Пожалуй, придется снова взяться за перо, подумал он и записал в дневник: «Пусть всесильная воля унесет прочь порожденные страстью стремления! Перетяни кровеносные сосуды, питающие их! Пробуди в себе новую, сильную волю! Сделай так и подчини ей всю свою жизнь! Триединство этой новой воли — здоровье, работа и независимость!»
Как только была сделана эта запись, голова сочинителя опустилась на стол. Забытье, впрочем, не было слишком глубоким, в нем продолжалась свободная игра воображения, видения обступали спящего со всех сторон.

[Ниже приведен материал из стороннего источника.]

/-- The stop cycle at a profile tick; rest tells whether the proof axis has come to rest at this tick (R441 to R443). -/
def cycleTick (rest : Bool) (s : State) : State :=
  let n := s.proof.proofAxis
  match s.mot.cycle with
  | none => s
  | some cy =>
    let a := axisOf s n
    let stopped := fun (s : State) =>
      let s := setCycle (fun c => { c with phase := .rest, told := true }) (if cy.told then s else evAxisLine 7 n cy.last s)
      if cy.final then stopDone n (modAxis n (fun a => { a with state := if a.state = 5 then 1 else a.state }) s) else s
    match cy.phase with
    | .cut =>
      if cy.pCut + cy.ahead ≤ a.pos || a.motion.isNone then
        let s := setCycle (fun c => { c with phase := .decel }) s
        if a.motion.isNone then stopped s else moveNow n none s
      else s
    | .decel => if rest then stopped s else s
    | .rest => if cy.final then s else setCycle (fun c => { c with phase := .backoff }) (moveNow n (some (satS 32 (backoffTo s cy a))) s)
    | .backoff => if rest then setCycle (fun c => { c with phase := .wait }) s else s
    | .wait => s
    | .approach =>
      if s.dlv.proofStop then setCycle (fun c => { c with phase := .decel }) (moveNow n none s) else s

/-- RE_APPROACH (R443). -/
def reApproach (s : State) : State :=
  match s.mot.cycle with
  | none => s
  | some cy =>
    if cy.phase != .wait || cy.final || s.dlv.proofStop || s.sys.mode != .proof || decide (s.now < (axisOf s s.proof.proofAxis).restAt + 25000) then s
    else
      let ps := (List.range 4).filterMap (fun i => if 4 - i ≤ cy.resume then some (cy.resume - (4 - i)) else none)
      setCycle (fun c => { c with phase := .approach, pulses := ps, steady := none }) (moveNow s.proof.proofAxis (some (2 ^ 31 - 1)) s)

/-- The steady-speed watch of R444: v̂ against the commanded speed converted through r. -/
def watchSpeed (s : State) : State :=
  match s.mot.cycle with
  | none => s
  | some cy =>
    if cy.phase != .approach then s
    else
      let cmd := ((axisNow s s.proof.proofAxis).1.2.1.mul cy.ratio).scale (2 ^ 40)
      let v := (Frac.ofInt s.tr.v).scale 1000000000
      let ok := Frac.lt {} cmd && ((v.sub cmd).abs.scale 200).le cmd
      setCycle (fun c => { c with steady := if ok then (match c.steady with | some x => some x | none => some s.tr.x) else none }) s

/-- The instant of the check of R444: Transit would freeze R_L now. -/
def restartDue (s : State) (cy : Cycle) : Bool :=
  match s.tr.regime with
  | .spec =>
    (match crossing { s.tr with nextK := cy.resume } cy.resume with
     | some tc => decide ((tc - (((bankOf s (ridAt s cy.resume 0 (gridPos s.tr cy.resume))).expo / 2 : Nat) : Int)).toNat ≤ s.now + leadTime s)
     | none => false)
  | _ => decide (gridPos s.tr cy.resume ≤ correctedAt s.tr s.now)

/-- RESTART_CHECK (R444). -/
def restartCheck (s : State) : State :=
  match s.mot.cycle with
  | none => s
  | some cy =>
    let n := s.proof.proofAxis
    if !(cy.phase == .approach && !cy.final && restartDue s cy) then s
    else
      let steady := match cy.steady with | some x => decide (16 * (s.tr.cfg.pitch : Int) ≤ s.tr.x - x) | none => false
      if s.tr.regime == .spec && steady then
        let s := { s with mot.cycle := none, tr.stopAt := none, tr.leadStop := none, tr.resumes := false, tr.nextK := cy.resume, tr.mark := cy.resume,
                          tr.rowN := cy.resume, tr.lineFrom := cy.last + 1 }
        freezeSpec (evAxisLine 8 n cy.last s)
      else if 1 ≤ cy.failures then faultStop n (raise 0x0603 n s)
      else setCycle (fun c => { c with phase := .decel, failures := c.failures + 1 }) (moveNow n none s)

/-- The start of the axis's first PWM period from now on, the first whose duty is computed from the present position (R421, R436). An axis that has had none starts one now. -/
def nextPwm (s : State) (a : Axis) : Nat :=
  let per := 1000000 / a.cfg.pwm
  if a.pwmAt = 0 then s.now else a.pwmAt - 1 + (s.now + 1 - a.pwmAt + per - 1) / per * per

/-- A report of the virtual encoder (R81, R436). DESIGN CHOICE (log 97): the first report after the mode is entered is kept as the reference for the next and makes no measurement. -/
def veReport (n : Nat) (s : State) : State :=
  let a := axisOf s n
  let paced := pacedAxis s == some n && transitSource s == 4
  if !paced || a.state = 0 || a.state = 4 then s
  else
    let p := microsteps a.pos
    match a.reported with
    | none => modAxis n (fun a => { a with reported := some p }) s
    | some q =>
      if p = q then s
      else
        let s := modAxis n (fun a => { a with reported := some p }) s
        let scale := if s.sys.mode = .proof then s.proof.proofScale else s.proof.benchScale
        measure { t := nextPwm s a + s.proof.lag * 1000, z := p * (scale : Int), span := 0, down := decide (q < p), edge := p } s

/-- The marks back to the first at or below a position. -/
def trimMarks (p : Int) : List (Int × Int) → List (Int × Int)
  | [] => []
  | (q, x) :: r => if q ≤ p then [(q, x)] else (q, x) :: trimMarks p r

/-- A mark at each tick that has moved forward by a microstep, kept over 65 536 (R442). -/
def markTravel (n : Nat) (s : State) : State :=
  if s.sys.mode != .proof || s.proof.proofAxis != n || s.mot.cycle.isSome then s
  else
    let p := microsteps (axisOf s n).pos
    let add := match s.mot.marks with | (q, _) :: _ => decide (q < p) | [] => true
    if add then { s with mot.marks := trimMarks (p - 65536) ((p, correctedAt s.tr s.now) :: s.mot.marks) } else s

/-- One axis at a profile tick. A move completes where the axis rests on its target (R427). -/
def axisTick (n : Nat) (s : State) : State :=
  let s := planNow n s
  let goal := (axisOf s n).motion.bind Motion.target
  let (rest, s) := evalAxis n s
  let a := axisOf s n
  let proofAx := s.sys.mode == .proof && s.proof.proofAxis == n
  let s := if a.homing.isSome then homeTick n rest s
    else if rest then
      let s := if goal = some a.target then axisDone n 0 0 s else s
      stopDone n (modAxis n (fun a => { a with state := if a.state = 2 then 1 else a.state }) s)
    else s
  let s := if proofAx then cycleTick rest s else s
  let s := if proofAx && rest && s.mot.cycle.isNone && s.mot.scan then { startCut true s with mot.scan := false } else s
  markTravel n (veReport n s)

/-- PROFILE_TICK (R425): every enabled axis, each 25 µs. -/
def profileTick (s : State) : State :=
  if s.now + 1 < s.mot.tickAt + 25000 && s.mot.tickAt != 0 then s
  else [0, 1, 2, 3].foldl (fun s n => if (axisOf s n).cfg.enable = 1 then axisTick n s else s) { s with mot.tickAt := s.now + 1 }

/-- The reset that ends ACTIVATE (R430, R446): every position is LOST, and the enabled axes hold from the end of BOOT. -/
def axesReset (s : State) : State :=
  [0, 1, 2, 3].foldl (fun s n => modAxis n (fun a =>
    { a with state := if a.cfg.enable = 1 then 1 else 0, lost := true, motion := none, req := none, homing := none, vel := {}, holding := true, dutyA := 0, dutyB := 0, satSince := 0, satPosted := false }) s) s

/-- Every moving axis makes a profile stop and its commands end (R446, R50). -/
def stopAllAxes (s : State) : State :=
  [0, 1, 2, 3].foldl (fun s n =>
    let a := axisOf s n
    if !axisMoving a then s
    else
      let s := axisDone n jobFailed 0 (askStop n s)
      modAxis n (fun a => { a with homing := none, state := if a.state = 3 then 2 else a.state }) s) s

/-- The proof axis leaves the device's control with a profile stop (R446). -/
def releaseProof (s : State) : State :=
  let n := s.proof.proofAxis
  if 4 ≤ n || (axisOf s n).state != 5 then { s with mot.cycle := none, mot.marks := [], mot.scan := false, tr.resumes := false }
  else
    let s := askStop n s
    let s := modAxis n (fun a => { a with state := if axisMoving a then 2 else 1 }) s
    { s with mot.cycle := none, mot.marks := [], mot.scan := false, tr.resumes := false }

/-- The device takes the proof axis at the entry to PROOF (R437). A homing in progress ends: its AXIS_HOME completes as failed and the axis makes a profile stop. -/
def takeProof (s : State) : State :=
  let n := s.proof.proofAxis
  if s.sys.mode = .proof && n < 4 then
    let s := if (axisOf s n).homing.isSome then axisDone n jobFailed 0 (askStop n s) else s
    modAxis n (fun a => { a with state := 5, reported := none, homing := none }) { s with mot.marks := [] }
  else if s.sys.mode = .bench && s.proof.benchAxis < 4 then modAxis s.proof.benchAxis (fun a => { a with reported := none }) s
  else s

/-- The scan starts with the session (R437). DESIGN CHOICE (log 97): it takes over the motion of an AXIS_MOVE or AXIS_STOP still outstanding on the axis, which completes as superseded. -/
def startScan (s : State) : State :=
  let n := s.proof.proofAxis
  if s.sys.mode = .proof && n < 4 then
    let s := stopsSuperseded n (axisDone n jobFailed 1 s)
    modAxis n (fun a => { a with target := 2 ^ 31 - 1, req := some { target := some (2 ^ 31 - 1), set := a.set } }) { s with mot.scan := true }
  else s

end Sys2Proof.Machine
end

Ирина Белль сидела, плетя венки, в челне посреди широкой реки. Она была в белом платье и в венке из белых роз на золотых волосах. Белый свет, исходивший от нее — «чистота», как назвал его спящий, — окутывал ее всю целиком. Но разве Мария Магдалина не стала святой после того, как Иисус отпустил ей грехи?
На берегу реки стоял белокурый Аполлон и почему-то удил рыбу золотой удочкой. А не был ли сам Эразм этой рыбой? Он видел, как плывет к золотому крючку в какой-то кристально прозрачной стихии. Сверху на него глядело лицо греческого бога, лицо принцессы Дитты, и он уже готов был заглотить ее крючок. Тогда она вытащит меня отсюда, прозвучало у него в душе, и унесет ввысь, к светозарному Олимпу.

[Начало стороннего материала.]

/-! ### Station bus and time (chapter 15) -/

/-- R475, R476, R481 to R486, R490 to R492, R502, R504, R507, Table 16.4: a frame of another EtherType only counts; a frame is dropped at the first test of R481 that it fails, with that test's counter, and an accepted one has its type's effect, where a flash that fails a needed piece fails the update; a peer's second frame must follow its first; the buckets refill each 10 ms; synchronisation steps or slews by the size of the offset, asks for a peer-delay exchange at each Sync (its interval is the model's choice, log 97) and reaches SYNC at the eighth good one; holdover, the decay of the host's time, the loss of the bus, STATUS and UPD_NEED come at their times. -/
def Obligations.StationFramesAndTimeAct : Prop :=
  ∀ (t delay : Nat) (off : Int) (f : NspFrame) (flashOk : Bool) (s : State), let u := s.at t
    let on := u.stn.up = true ∧ u.stn.cfg.enable = 1
    let heard : State := { u with stn := { u.stn with lastRx := u.now } }
    let cnt := fun (c : StnCounters) => ({ u with stn := { u.stn with lastRx := u.now, cnt := c } } : State)
    let rows := [Instr.nspStatus t f, .nspCommand t f, .nspUpdAnnounce t f, .nspUpdPiece t f flashOk, .nspUpdSchedule t f]
    let base := u.time.offset + slewed u.time u.now
    let asked := emit (.peerDelayReq (Config.stationMac).toNat u.time.domain) (validFrame u)
    (¬on → (∀ c ∈ rows, exec c s = .next (after t s u)) ∧ exec (.otherFrame t) s = .next (after t s u) ∧ exec (.syncMessage t off) s = .next (after t s u) ∧ exec (.peerDelayFrame t delay) s = .next (after t s u)) ∧
    (on → exec (.otherFrame t) s = .next (after t s (cnt { u.stn.cnt with other := satInc 32 u.stn.cnt.other }))) ∧
    (on → f.dstNode ≠ u.stn.cfg.nodeId → f.dstNode ≠ 255 → ∀ c ∈ rows, exec c s = .next (after t s heard)) ∧
    (on → f.dstNode = u.stn.cfg.nodeId → f.version ≠ 1 → ∀ c ∈ rows, exec c s = .next (after t s (cnt { u.stn.cnt with other := satInc 32 u.stn.cnt.other }))) ∧
    (on → f.dstNode = u.stn.cfg.nodeId → f.version = 1 → nspType f.kind = true → f.srcMac = u.stn.cfg.mac →
      (u.stn.cfg.rate ≤ tget 0 f.srcMac u.stn.spent → ∀ c ∈ rows, exec c s = .next (after t s (cnt { u.stn.cnt with rateDrop := satInc 32 u.stn.cnt.rateDrop }))) ∧
      (tget 0 f.srcMac u.stn.spent < u.stn.cfg.rate → let spent := tset 0 f.srcMac (tget 0 f.srcMac u.stn.spent + 1) u.stn.spent
        let drop := fun (c : StnCounters) => ({ u with stn := { u.stn with lastRx := u.now, spent := spent, cnt := c } } : State)
        let took : State := validFrame { u with stn := { u.stn with lastRx := u.now, spent := spent, cnt := { u.stn.cnt with rx := satInc 32 u.stn.cnt.rx }, peers := tset none f.srcMac (some (f.srcBoot, f.seq)) u.stn.peers } }
        (u.sec.stationKey = none → ∀ c ∈ rows, exec c s = .next (after t s (drop { u.stn.cnt with noKey := satInc 32 u.stn.cnt.noKey }))) ∧
        (u.sec.stationKey.isSome = true → tagOk f u = false → ∀ c ∈ rows, exec c s = .next (after t s (stranger f.srcMac (drop { u.stn.cnt with strTag := satInc 32 u.stn.cnt.strTag })))) ∧
        (u.sec.stationKey.isSome = true → tagOk f u = true → freshFrame f u = false → ∀ c ∈ rows, exec c s = .next (after t s (stranger f.srcMac (drop { u.stn.cnt with strRep := satInc 32 u.stn.cnt.strRep })))) ∧
        (u.sec.stationKey.isSome = true → tagOk f u = true → freshFrame f u = true →
          (f.kind = 1 → exec (.nspStatus t f) s = .next (after t s took)) ∧
          (f.kind = 2 → u.stn.cfg.master ≠ 255 → exec (.nspCommand t f) s = .next (after t s (stationCommand f took))) ∧
          (f.kind = 0x10 → exec (.nspUpdAnnounce t f) s = .next (after t s (announce f took))) ∧
          (f.kind = 0x11 → exec (.nspUpdPiece t f flashOk) s = .next (after t s (nspPiece f flashOk took))) ∧
          (let d := took.upd.dl; let i := field f.payload 4 4
            f.kind = 0x11 → updOn took.sys.mode = true → took.upd.state = 1 → field f.payload 0 4 = d.id → i < pieceCount d.bytes → field f.payload 8 2 = pieceBytes d i → f.payload.length = 12 + pieceBytes d i →
            bit d.held i = false → (i < 64 ∨ (d.comps.isSome = true ∧ needed d i = true)) → exec (.nspUpdPiece t f false) s = .next (after t s (updFail 6 { took with upd := { took.upd with lastPiece := u.now } }))) ∧
          (f.kind = 0x13 → exec (.nspUpdSchedule t f) s = .next (after t s (nspSchedule f took))) ∧
          ((f.kind = 3 ∨ f.kind = 4 ∨ f.kind = 0x12) → exec (.nspUnacceptedType t f) s = .next (after t s (stranger f.srcMac (drop { u.stn.cnt with strSrc := satInc 32 u.stn.cnt.strSrc }))))))) ∧
    (∀ b q, tget none f.srcMac u.stn.peers = some (b, q) → b = f.srcBoot → freshFrame f u = follows 32 q f.seq) ∧
    ((u.stn.refillAt = 0 ∨ u.stn.refillAt + 10000000 ≤ u.now + 1) → exec (.bucketRefill t) s = .next (after t s { u with stn := { u.stn with spent := [], refillAt := u.now + 1 } })) ∧
    (u.stn.refillAt ≠ 0 → u.now + 1 < u.stn.refillAt + 10000000 → exec (.bucketRefill t) s = .next (after t s u)) ∧
    (on → u.time.source = 0 → off.natAbs ≤ 1000 → let good := u.time.good + 1
      exec (.syncMessage t off) s = .next (after t s { asked with time := { u.time with offset := base, slew := -off, slewAt := u.now, everSet := true, measured := off, good := Nat.min good 8, lastSync := u.now, state := if 8 ≤ good then 2 else u.time.state } })) ∧
    (on → u.time.source = 0 → 100000000 ≤ off.natAbs → let e := asked
      exec (.syncMessage t off) s = .next (after t s { e with stn := { e.stn with cnt := { e.stn.cnt with steps := satInc 32 e.stn.cnt.steps } }, time := { u.time with offset := base - off, slew := 0, slewAt := u.now, everSet := true, measured := clampI off (-2147483648) 2147483647, good := 0, lastSync := u.now } })) ∧
    (on → u.time.source ≠ 0 → exec (.syncMessage t off) s = .next (after t s (validFrame u)) ∧ exec (.peerDelayFrame t delay) s = .next (after t s (validFrame u))) ∧
    (on → u.time.source = 0 → exec (.peerDelayFrame t delay) s = .next (after t s { validFrame u with time := { u.time with delay := Nat.min delay 4294967295 } })) ∧
    (u.time.state = 2 → u.time.lastSync + 1000000000 ≤ u.now → exec (.holdover t) s = .next (after t s { u with time := { u.time with state := 3, good := 0 } })) ∧
    ((u.time.state ≠ 2 ∨ u.now < u.time.lastSync + 1000000000) → exec (.holdover t) s = .next (after t s u)) ∧
    (u.time.state = 1 → u.time.lastHost + 600000000000 ≤ u.now → exec (.hostTimeDecay t) s = .next (after t s { u with time := { u.time with state := 0 } })) ∧
    ((u.time.state ≠ 1 ∨ u.now < u.time.lastHost + 600000000000) → exec (.hostTimeDecay t) s = .next (after t s u)) ∧
    (on → u.stn.lastRx + 5000000000 ≤ u.now → faultActive u 0x0901 0xFFFF = false → u.time.state ≠ 2 → exec (.stnLost t) s = .next (after t s (raise 0x0901 0xFFFF u))) ∧
    ((¬on ∨ u.now < u.stn.lastRx + 5000000000 ∨ faultActive u 0x0901 0xFFFF = true) → exec (.stnLost t) s = .next (after t s u)) ∧
    (nspReady u = true → (u.stn.statusDue = true ∨ u.stn.lastStatus + 1000000000 ≤ u.now) → exec (.statusFrameSend t) s = .next (after t s (nspSend (2 ^ 48 - 1) 1 255 (statusPayload u) { u with stn := { u.stn with statusDue := false, lastStatus := u.now } }))) ∧
    ((nspReady u = false ∨ (u.stn.statusDue = false ∧ u.now < u.stn.lastStatus + 1000000000)) → exec (.statusFrameSend t) s = .next (after t s u)) ∧
    (u.upd.state = 1 → updOn u.sys.mode = true → u.upd.lastPiece + 30000000000 ≤ u.now → ∃ e : State, exec (.updNeedSend t) s = .next (after t s e) ∧ e.upd = { u.upd with lastPiece := u.now } ∧ e.out = (sendNeed u).out) ∧
    ((u.upd.state ≠ 1 ∨ u.now < u.upd.lastPiece + 30000000000) → exec (.updNeedSend t) s = .next (after t s u))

И совсем иная картина предстала спящему на другом берегу реки: там стояла Китти, бледная, с иссиня-черными волосами, в ярком цветастом платье. Его ничуть не удивило, когда она, задумчиво опустив глаза, плавной походкой перешла через реку, даже не замочив ног. Она была иной, чем Ирина и Дитта. Эразм ощущал в ней какую-то отчужденность, предначертанную судьбой разлуку. Она остановилась подле него, они поздоровались, и он, взяв ее под руку, пошел рядом.
Да, она живет в городе, далеко отсюда, она замужем и у нее дети. Муж ее богат, он угадывает любое ее желание, особенно все, что касается кушаний: к ее услугам любые лакомства на свете. Она рассказала это с едва заметным надменным лукавством.
Счастлива ли она?
О да, очень счастлива, ответила она, почему-то пожав плечами.
Так они шагали рядом, далекие и близкие одновременно. Еще никогда в жизни она не казалась Эразму столь прекрасной и обольстительной…
Проснувшись утром, Эразм увидел, что лежит в постели раздетый. От чрезмерной усталости он заснул таким глубоким сном, что даже не заметил, как его раздели и уложили чьи-то руки. Чьи это были руки, он не знал.
Чувствуя себя окрепшим после долгого сна — было уже десять, — он сразу приступил к насущным делам. Он быстро спрыгнул с постели, умылся, обтер тело мокрым полотенцем, тщательно оделся, потом крикнул Паулину и заказал кофе, решив тем временем позвонить в Штральзунд.
Неожиданно к телефону подошла сама Китти. Она уверила мужа, что приступ уже позади.
— Не тревожься обо мне, любимый, — сказала она. — Спокойно занимайся своими театральными делами и сообщи мне потом по телефону, как прошел спектакль.
Затем она заговорила о неожиданной встрече с Джиневрой, правда отнюдь не с тем воодушевлением, какого ожидал Эразм.
— Да, пока я не забыла, — продолжала она. — Ради бога, не принимай слишком близко к сердцу все, что наговорил тебе доктор Обердик! Поверь мне, я хорошо знаю врачей. Они вечно делают из мухи слона, таково уж их занятие.
То было неплохое начало дня, и теперь Эразм мог позволить себе с аппетитом позавтракать.